Gutes Benehmen am Stammtisch

Auch heute noch sitzt der Dichter Peter Altenberg als Pappmaschee-Figur im Café Central in der Herrengasse. Dort hatte der schrullige Lebenskünstler im ersten Drittel unseres Jahrhunderts seine Postadresse und seinen Stammtisch, an dem sich u. a. der bedeutende Architekt der Moderne, Adolf Loos, seine Frau Lina, der Schauspieler und Essayist Egon Friedell sowie der Schriftsteller Alfred Polgar einfanden.

Altenberg, dessen kurze Prosatexte und Skizzen Egon Friedell einmal „tausend fächerige Magazine voll kleiner und kleinster Beobachtungen“ nannte, stellte für seinen Stammtisch sogar – nicht ganz ernst gemeinte – Verhaltensregeln auf. So zum Beispiel auch diese: „Das Nägelschneiden bei Tische ist verboten, selbst mit einer eigenen mitgebrachten Schere alten Systems; besonders aber mit der neuartigen Zwickmaschine, da die scharf abgezwickten Nägel dann leicht in die Biergläser springen können, und das Herausfischen mit Schwierigkeiten verbunden ist.“

An ebendiesem Tisch hat die 20jährige Caroline Obertimpfler (Künstlername Lina Loos) – so will es die Legende – dem 12 Jahre älteren Adolf Loos ihr spontanes Ja-Wort gegeben. Lina selbst hielt später in ihrem berühmten „Buch ohne Titel“ der Generation der Jahrhundertwende in unterhaltsamen Feuilletons, Skizzen und Erinnerungen einen Spiegel vor.
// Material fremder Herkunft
/-- ST (R102, R103): an ST.rel is first a release at its scope (11 R245); ORD acts on a REMOTE layout (08 R187, 12 R276). -/
def execSt (d c : BitVec 5) (L : BitVec 8) (t : BitVec 4) (r : BitVec 1) (σ : State) : Out :=
  aHalf (.st d c L t r) (fun h => do
    let e ← useLayout L.toNat
    let cs ← coordsAt (.st d c L t r) c (layRank e)
    guardFault (layType e == t.toNat) .format 0#64
    guardFault (!layRed e && devOk e) .layout 0#64
    remoteScope e (r == 1#1) h
    let o ← elemOffset e cs
    let rel ← if r = 1#1 then release (scopeOf h) else pure none
    match rel with
    | some w => pure w
    | none => do
      let f ← storeFence e t.toNat o
      match f with
      | some w => pure w
      | none => do
        let v ← storeData d t.toNat
        storeAt L.toNat t.toNat e (r == 1#1) h o v
        pure .retire) σ

/-! ## Stores of elements to another device -/

/-- A byte that a store changes: its address, the mask of its bits, and the bits. -/
abbrev BytePart := Nat × Nat × Nat

/-- The bytes that writing an element of a remote layout changes; one that is out of range under ZERO or CLAMP is
discarded and counted. -/
def remoteParts (c : Client) (e : BitVec 512) (o : ElemOff) (code : Nat) : M (List BytePart) := do
  match o with
  | .elem off false => do
    let as ← (elemAddrs e off).mapM (remoteAddr e)
    let sh := elemShift e off
    let w := typeBits (layType e)
    let v := code % 2 ^ w * 2 ^ sh
    let m := (2 ^ w - 1) * 2 ^ sh
    pure ((as.zip (rangeFrom 0 as.length)).map fun p => (p.1, m / 256 ^ p.2 % 256, v / 256 ^ p.2 % 256))
  | _ => do
    countOut c
    pure []

/-- Parts of one byte joined, in the order of first mention. -/
def mergeParts (ps : List BytePart) : List BytePart :=
  ps.foldl (fun acc p => match acc.getLast? with
    | some q =>
      if q.1 = p.1 then acc.dropLast ++ [(p.1, q.2.1 ||| p.2.1, q.2.2 - (q.2.2 &&& p.2.1) + p.2.2)] else acc ++ [p]
    | none => [p]) []

/-- Consecutive bytes of one 256-byte chunk make one packet (12 R265, R271). -/
def packParts : List BytePart → List (List BytePart)
  | [] => []
  | p :: ps => match packParts ps with
    | [] => [[p]]
    | q :: qs => match q with
      | [] => [p] :: qs
      | x :: _ => if x.1 = p.1 + 1 && decide (x.1 % 256 ≠ 0) then (p :: q) :: qs else [p] :: q :: qs

/-- The body of one packet: whole bytes, or single bits. -/
def partsBody (ps : List BytePart) : PodBody :=
  if ps.all fun p => p.2.1 == 255 then .store (ps.headD (0, 0, 0)).1 (ps.map fun p => BitVec.ofNat 8 p.2.2) 0
  else .storeBits ps

/-- Sends counted store packets of a context (R272). -/
def State.sendParts (s : State) (dev spread core ctx name part prio : Nat) (stamp : Option (List Nat)) (engine : Bool)
    (ps : List BytePart) : State :=
  (packParts (mergeParts ps)).foldl (fun s q =>
    let path := pathOf (q.headD (0, 0, 0)).1 spread
    let s := s.injectPkt { dst := dev, core := core, ctx := ctx, name := name, part := part, path := path, prio := prio, stamp := stamp,
                           interval := (s.ctx core ctx).interval, engine := engine, body := partsBody q }
    s.modCtx core ctx fun c => c.countSent dev path) s

/-! ## LDQ and STQ -/

/-- Elements of a type in a 64-byte strip (R95): 64 of 6 bits. -/
def laneCount (ty : Nat) : Nat := if isSix ty then 64 else 64 / typeBytes ty

/-- Bits of a lane in a strip. -/
def laneBits (ty : Nat) : Nat := if isSix ty then 6 else typeBits ty

/-- Packs element codes into a strip: lane j at bits w·j (05 R95, 07 R152). -/
def packLanes (w : Nat) (codes : List Nat) : BitVec 512 :=
  BitVec.ofNat 512 (codes.foldr (fun x n => x % 2 ^ w + n * 2 ^ w) 0)

/-- Lane `j` of a strip. -/
def laneOf (w : Nat) (x : BitVec 512) (j : Nat) : Nat := x.toNat / 2 ^ (w * j) % 2 ^ w

/-- Strips of a box. -/
def Box.strips (b : Box) : Nat := (b.count + laneCount (layType b.entry) - 1) / laneCount (layType b.entry)

/-- Every coordinate of the box is checked under FAULT before anything is reserved or popped (R106): the last element of
each dimension is the largest. FAULTX names a coordinate of the start, where one of them is out of range, else the largest of
its dimension; R106 gives no order (log 70). -/
def boxInRange (b : Box) : M Unit := do
  if b.count = 0 then pure ()
  else do
    let _ ← elemOffset b.entry (b.start.map fun x => ((x : Nat) : Int))
    let _ ← elemOffset b.entry ((b.start.zip b.ext).map fun p => ((p.1 + p.2 - 1 : Nat) : Int))
    pure ()

/-- What LDQ, STQ and ORD-less transfers accept: a reduction region raises LAYOUT like any load or store (06 R126). -/
def queueBox (b : Box) : M Unit := do
  guardFault (!(b.lid < 16) || (find (← myProc).regions b.lid (0, 0)).2 != 0) .layout 0#64
  guardFault (!layRed b.entry && devOk b.entry) .layout 0#64
  require (decide (b.strips ≤ 16))

/-- A device-register access by an element of a layout: its bytes as the register gives them. -/
def devElem (c : Client) (va : Nat) (ls : List Loc) : M Nat := do
  let off := match ls with
    | .phys a :: _ => a - 0x8000000000
    | _ => 0
  let xs ← (rangeFrom 0 ls.length).mapM fun j => devLoad c (va + j) (off + j) 1
  pure (natOfBytes (xs.map (BitVec.ofNat 8)))

/-- RESERVED_CODE of an L6 element of a transfer (07 R151): the element's index, and 31 for want of a view (log 78). -/
def checkCode (k ty code : Nat) (nanBlock : Bool) : M Unit :=
  guardFault (!(isSix ty && !nanBlock && code == reservedL6)) .reservedCode (wordOf (31 + at_ k 32 16))

/-- Reads one element of a box for LDQ. A block type's payload is read with its scale plane (07 R152), which the queue
does not carry; the payload of a NaN block is not decoded (07 R153). -/
def boxElem (c : Client) (b : Box) (k : Nat) : M Nat := do
  let o ← elemOffset b.entry (b.coords k)
  let scale ← if isBlock (layType b.entry) then readScale c b.lid b.entry o else pure 0
  let code ← if laySpace b.entry = 6 ∧ o ≠ .zero then do
      let ls ← elemReadPlaces c b.lid b.entry false o
      devElem c (o.addr b.entry).toNat ls
    else readElem c b.lid b.entry (layRop b.entry) o
  checkCode k (layType b.entry) code (scale == 255)
  pure code

/-- The elements of strip `j` of a box. -/
def stripElems (b : Box) (j : Nat) : List Nat :=
  let n := laneCount (layType b.entry)
  rangeFrom (j * n) (min n (b.count - j * n))

/-- Cuts element codes into strips. -/
def stripsOf (ty : Nat) (codes : List Nat) : List (BitVec 512) :=
  (chunks (laneCount ty) (codes.length + 1) codes).map (packLanes (laneBits ty))

/-- The places of an element of a remote layout: the addresses of its bytes, none for one that reads zero, the bit it
starts at and its width. -/
def remoteElem (c : Client) (e : BitVec 512) (o : ElemOff) : M (List Nat × Nat × Nat) := do
  match o with
  | .zero => do
    countOut c
    pure ([], 0, typeBits (layType e))
  | .elem off cl => do
    if cl then countOut c else pure ()
    let as ← (elemAddrs e off).mapM (remoteAddr e)
    pure (as, elemShift e off, typeBits (layType e))

/-- The scale byte of the block of an element of a remote layout (07 R152). -/
def remoteScaleElem (e : BitVec 512) (o : ElemOff) : M (List Nat × Nat × Nat) := do
  match o with
  | .zero => pure ([], 0, 8)
  | .elem off _ => do
    let a ← remoteAddr e (scaleAddr e off)
    pure ([a], 0, 8)

/-- What a gathered read of a REMOTE box asks for: the elements, and for a block type a scale byte per element after them. -/
def remoteWants (c : Client) (b : Box) (first n : Nat) : M (List (List Nat × Nat × Nat)) := do
  let os ← (rangeFrom first n).mapM fun k => elemOffset b.entry (b.coords k)
  let es ← os.mapM (remoteElem c b.entry)
  let ss ← if isBlock (layType b.entry) then os.mapM (remoteScaleElem b.entry) else pure []
  pure (es ++ ss)

/-- LDQ of a REMOTE box: the addresses of its elements go to the device by chunks, and its replies carry them (log 14); the
entries of q0 are reserved at issue. -/
def remoteLdq (b : Box) : M Disp := do
  checkRight b.entry 0 0
  let s ← gets id
  let es ← remoteWants (s.client 0) b 0 b.count
  let ty := layType b.entry
  let g := Gather.start es
  if g.out.isEmpty then do
    modMe fun c => { c with q0 := c.q0 ++ (stripsOf ty (List.replicate b.count 0)).map fun x => { data := x, tag := tagOf ty } }
    pure .retire
  else do
    let x ← me
    let dev := layDev b.entry
    let va := (es.find? fun e => !e.1.isEmpty).elim 0 fun e => e.1.headD 0
    let pkt : PodPacket := { dst := dev, core := s.turn.core, ctx := s.turn.ctx, name := s.activity.name, part := s.activity.part,
                             prio := s.prioOf s.self, stamp := some (x.sentTo dev), interval := x.interval }
    sendRequest { kind := .gather, va := va, remote := true, dev := dev, ty := ty, gather := g } .scoreboard fun id t =>
      (t.reserve b.strips ty id).sendGather pkt (laySpread b.entry) id 0 g

/-- A transfer to or from HOST or CXL reaches N0 after the accesses that stand there already (11 R425). -/
def hostOrder (e : BitVec 512) : M Unit := do
  let s ← gets id
  if (laySpace e = 4 ∨ laySpace e = 5) ∧ !s.hostReqs.isEmpty then waitFor .scoreboard else pure ()

/-- LDQ (R106): all room in q0 as one wait; each strip reserves one entry, in order. -/
def execLdq (c : BitVec 5) (σ : State) : Out :=
  aHalf (.ldq c) (fun h => do
    let b ← readBox c
    queueBox b
    boxInRange b
    poolOrder b.entry
    let m ← me
    if m.pend.isSome then waitFor .scoreboard
    else if 16 < m.q0.length + b.strips then waitQueue .scoreboard { queue := 0, push := true, need := b.strips }
    else do
      let s ← gets id
      hostOrder b.entry
      if laySpace b.entry = 1 ∧ b.count ≠ 0 then remoteLdq b
      else do
        let codes ← (rangeFrom 0 b.count).mapM (boxElem (s.client h.hmod.cache) b)
        let ty := layType b.entry
        let wait := laySpace b.entry != 2 && laySpace b.entry != 3
        modMe fun m => { m with q0 := m.q0 ++ (stripsOf ty codes).map fun x => { data := x, tag := tagOf ty, awaits := wait } }
        pure .retire) σ

/-- Writes the elements of one strip from a q1 entry: adjacent bytes as one write, so that a granule which the strip covers
whole is written whole (R90). -/
def stqStrip (c : Client) (b : Box) (x : BitVec 512) (j : Nat) : M Unit := do
  let ty := layType b.entry
  let n := laneCount ty
  let os ← (stripElems b j).mapM fun k => do
    let o ← elemOffset b.entry (b.coords k)
    pure (o, laneOf (laneBits ty) x (k - j * n))
  if laySpace b.entry = 6 then
    os.forM fun p => do
      let ls ← elemWritePlaces c b.lid b.entry p.1
      match ls with
      | .phys a :: _ => devWriteAll c (p.1.addr b.entry).toNat (a - 0x8000000000) ls.length p.2
      | _ => pure ()
  else do
    let parts ← os.mapM (writeParts c b.lid b.entry)
    let _ ← storeParts c ty parts.flatten
    pure ()

/-- What the store of one element of a remote box changes. -/
def remoteStqElem (b : Box) (x : BitVec 512) (j k : Nat) : M (List BytePart) := do
  let o ← elemOffset b.entry (b.coords k)
  let n := laneCount (layType b.entry)
  let s ← gets id
  remoteParts (s.client 0) b.entry o (laneOf (laneBits (layType b.entry)) x (k - j * n))

/-- What a body would give, without its effects. -/
def probe {α : Type} (m : M α) : M α := fun s => match m s with
  | .ok (x, _) => .ok (x, s)
  | .error e => .error e

/-- The implicit fence before an STQ to a remote device, where one of its packets would open a ninth target or carry the count
of its path past 65,535 (12 R272). -/
def stqFence (b : Box) : M (Option Disp) := do
  let m ← me
  let dev := layDev b.entry
  let spread := laySpread b.entry
  let parts ← probe ((rangeFrom 0 b.strips).mapM fun j => (stripElems b j).mapM (remoteStqElem b 0#512 j))
  let paths := ((parts.map fun ps => packParts (mergeParts ps.flatten)).flatten).map fun q => pathOf (q.headD (0, 0, 0)).1 spread
  if m.podFence.isSome || m.sentFull dev paths then podRelease else pure none

/-- STQ (R106): all entries of q1 as one wait; each strip pops one and checks its tag. -/
def execStq (c : BitVec 5) (σ : State) : Out :=
  aHalf (.stq c) (fun h => do
    let b ← readBox c
    queueBox b
    boxInRange b
    let m ← me
    if m.q1.length < b.strips then waitQueue .scoreboard { queue := 1, push := false, need := b.strips }
    else do
      let s ← gets id
      hostOrder b.entry
      if laySpace b.entry = 1 ∧ b.count ≠ 0 then do
        checkRight b.entry 1 0
        match ← stqFence b with
        | some d => pure d
        | none => do
          (rangeFrom 0 b.strips).forM fun j => do
            let x ← popQ1 (layType b.entry)
            let ps ← (stripElems b j).mapM (remoteStqElem b x j)
            mods fun s =>
              let stamp := if h.hmod.ord then some (s.actor.sentTo (layDev b.entry)) else none
              s.sendParts (layDev b.entry) (laySpread b.entry) s.turn.core s.turn.ctx s.activity.name s.activity.part (s.prioOf s.self)
                stamp false ps.flatten
          pure .retire
      else do
        (rangeFrom 0 b.strips).forM fun j => do
          let x ← popQ1 (layType b.entry)
          stqStrip (s.client h.hmod.cache) b x j
        pure .retire) σ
Heute ist die Stimmung im Café Central eine geschäftliche, gutbürgerlich, gepflegt: Unter der Woche dominieren die Geschäftsleute der umliegenden Banken das Bild. Am Wochenende umringen Wien-Besucher, Hofratswitwen und pensionierte Kommerzialräte den Pappdichter und lauschen andächtig dem Klavierspiel.